Nah, ada yang menarik dari masa kedaulahan yang satu ini, yaitu nama-nama para khalifahnya yang unik. Ketika pertengahan masa daulah hingga akhir daulah sebagian besarnya berupa isim fail dari tsulatsi maziid. Apa pula itu isim fail dari tsulatsi maziid? Sekalian murajaah bareng..

Apakah Isim Faa’il itu?

Isim Faa’il adalah isim musytaq yang memiliki wazan/pola tertentu dan bermakna pelaku. Istilah isim Faa’il biasanya akan kita temukan dalam ilmu shorof. Contoh isim faail yang sering kita temui misalnya: Kaafirun (كَافِرٌ) -orang kafir-, Haafidzun (حَافِظٌ) -Orang yang menjaga-, Muslimun (مُسْلِمٌ) -orang Islam-, Mu’minun (مُؤْمِنٌ) -orang beriman-, Musaafirun (مُسَافِرٌ) -orang yang safar-, Mujaahidun (مُجَاهِدٌ) -orang yang berjihad-, dan lain lain. (Silakan baca artikel yang berjudul ‘Perbedaan Fa’il dan Isim Fa’il)

Lalu,

Apa itu Tsulasi Maziid?

Tsulatsi maziid adalah suatu bab dalam tabel ilmu shorof yang mengalami tambahan huruf dari asal katanya. Misalnya Istagfaro yang mengalami penambahan huruf dari gho-fa-ro. Lebih jelasnya lihat gambar berikut:

tsulasi mazid + isim fail

Ket: kolom yang berwarna abu-abu itu kolom isim fail, dan bagian yang berwarna kebiruan itu bagian tsulatsi maziid.

Nama-nama Khalifah Daulah ‘Abbasiyyah berupa isim fail tsulatsi maziid

Sejak 218 Hijriyyah, nama-nama khaifah daulah ‘abbasiyyah mendadak hampir sebagian besarnya berupa isim fail dari tsulatsi maziid. Nama-namanya adalah sebagai berikut:

Al-Mu’tashim Billah (218-227 H)

berasal dari fiil I’tashoma (اعْتَصَمَ – يَعْتَصِمُ – اعْتِصَامًا – مُعْتَصِمٌ – مُعْتَصَمٌ) – ya’tashimu – I’tishooman – Mu’tashimun – Muntashomun yang artinya berpegang teguh.

Harun Al-Watsiiq billah (227- 232 H) anak dari Al-Mu’tashim billah

Al- Mutawakkil  (232-247 H)

dari fiil tawakkala – yatawakkalu – tawakkulan – mutawakkilun – mutawakkalun – tawakkal – Laa tatawakkal 

artinya : yang bertawakkal (kepada Allah)

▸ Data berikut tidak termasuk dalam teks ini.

-- ==== Sys2Proof/Machine/Branch.lean ====
section
/-! DEFINITION. Class Branch: `beq bne blt bge bltu bgeu` (spec 45 R132 to R138). -/

namespace Sys2Proof.Machine

/-- The effect common to branches (spec 45 R132): the PC moves by `off` instructions if the relation holds, else by one. -/
def branchOp (rel : BranchRel) (rs1 rs2 : RegIdx) (off : BitVec 11) (s : State) : State :=
  let cond := branchCond rel (s.readReg rs1) (s.readReg rs2)
  s.retire (controlSignals .branch rel.aluOp) cond (if cond then s.pc + branchOffset off else s.pc + 1#32)

/-- Spec 45 R133. -/
def execBeq (rs1 rs2 : RegIdx) (off : BitVec 11) (s : State) : Result := .next (branchOp .eq rs1 rs2 off s)
/-- Spec 45 R134. -/
def execBne (rs1 rs2 : RegIdx) (off : BitVec 11) (s : State) : Result := .next (branchOp .ne rs1 rs2 off s)
/-- Spec 45 R135. -/
def execBlt (rs1 rs2 : RegIdx) (off : BitVec 11) (s : State) : Result := .next (branchOp .lt rs1 rs2 off s)
/-- Spec 45 R136. -/
def execBge (rs1 rs2 : RegIdx) (off : BitVec 11) (s : State) : Result := .next (branchOp .ge rs1 rs2 off s)
/-- Spec 45 R137. -/
def execBltu (rs1 rs2 : RegIdx) (off : BitVec 11) (s : State) : Result := .next (branchOp .ltu rs1 rs2 off s)
/-- Spec 45 R138. -/
def execBgeu (rs1 rs2 : RegIdx) (off : BitVec 11) (s : State) : Result := .next (branchOp .geu rs1 rs2 off s)

end Sys2Proof.Machine
end

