-- ==== Sys2Proof/Machine/Unsupported.lean ====
section
/-! DEFINITION. The named instructions the hardware does not implement: the step fails with DecodeError and changes nothing
else (spec 48 R145 to R147; 60 R156). -/

namespace Sys2Proof.Machine

/-- Spec 48 R145: not a no-op. -/
def execFence (rd rs1 : RegIdx) (imm : BitVec 12) (s : State) : Result :=
  .next (s.raise .decodeError (encode (.fence rd rs1 imm)))
/-- Spec 48 R145. -/
def execFencei (rd rs1 : RegIdx) (imm : BitVec 12) (s : State) : Result :=
  .next (s.raise .decodeError (encode (.fencei rd rs1 imm)))
/-- Spec 48 R146: it neither calls nor halts. -/
def execEcall (s : State) : Result := .next (s.raise .decodeError (encode .ecall))
/-- Spec 48 R147. -/
def execEbreak (s : State) : Result := .next (s.raise .decodeError (encode .ebreak))

end Sys2Proof.Machine
end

Al- Mustanshir Billah Muhammad bin Al-Mutawakkil (247 – 248 H)

dari fiil istanshoro – yastanshiru -istinshoron – mustanshirun – mustanshorun – istanshi – laa tastanshir 

artinya : Yang dimenangkan oleh Allah

Al- Musta’in Billah, Ahmad bin Al-Mu’tashim bin Ar- Rasyid (248 – 252 H)

dari fiil : ista’ana – yasta’iinu – isti’aanan – musta’iinun – musta’aanun – ista’in ! – Laa tasta’in !

artinya : yang memohon pertolongan (kepada Allah)

Al- Mu’tiz Billah Muhammad bin Al-Mutawakkil (252 – 255 H)

Al-Muhtadi Billah (255-256 H)

dari fiil : ihtadaa – yahtadii – ihtidaa-an – muhtadii – muhtadaa – 

artinya : yang diberi petunjuk (oleh Allah)

Al-Mu’tamid ‘Alallah Ahmad bin Al-Mutawakkil (256-279 H)

dari fiil : i’tamada – ya’tamidu – i’timaadan – mu’tamidun – mu’tamadun – i’tamid – Laa ta’tamid

maknanya : yang bergantung (kepada Allah)

Al-Mu’tadhid Billah bin Al-Muwaffaq Thalhah bin AL Mutawakkil (279-289)

Al-Muktafhi Billah ‘Ali bin al-Mu’tadhid (289-295 H)

dari fiil :  ikhtafaa – yakhtafii – ikhtifaa-an – mukhtafii -mukhtafaa 

artinya : yang dicukupkan (oleh Allah)

Al- Muqtadir Billah Ishaq bin Al-Mutadhid (295-320 H)

dari fiil iqtadaro – yaqtadiru – iqtidaaron – muqtadirun -muqtadarun 

artinya : yang ditaqdirkan oleh Allah

Al-Qahir bin Muhammad bin l-Mu’tadhid (320-322 H)

Ar- Radhi Billah Muhammad bin al-Muqtadir (322-328 H)

Al-Muttaqi Lillah Ibrahim bin Al-Muqtadir (328-333 H)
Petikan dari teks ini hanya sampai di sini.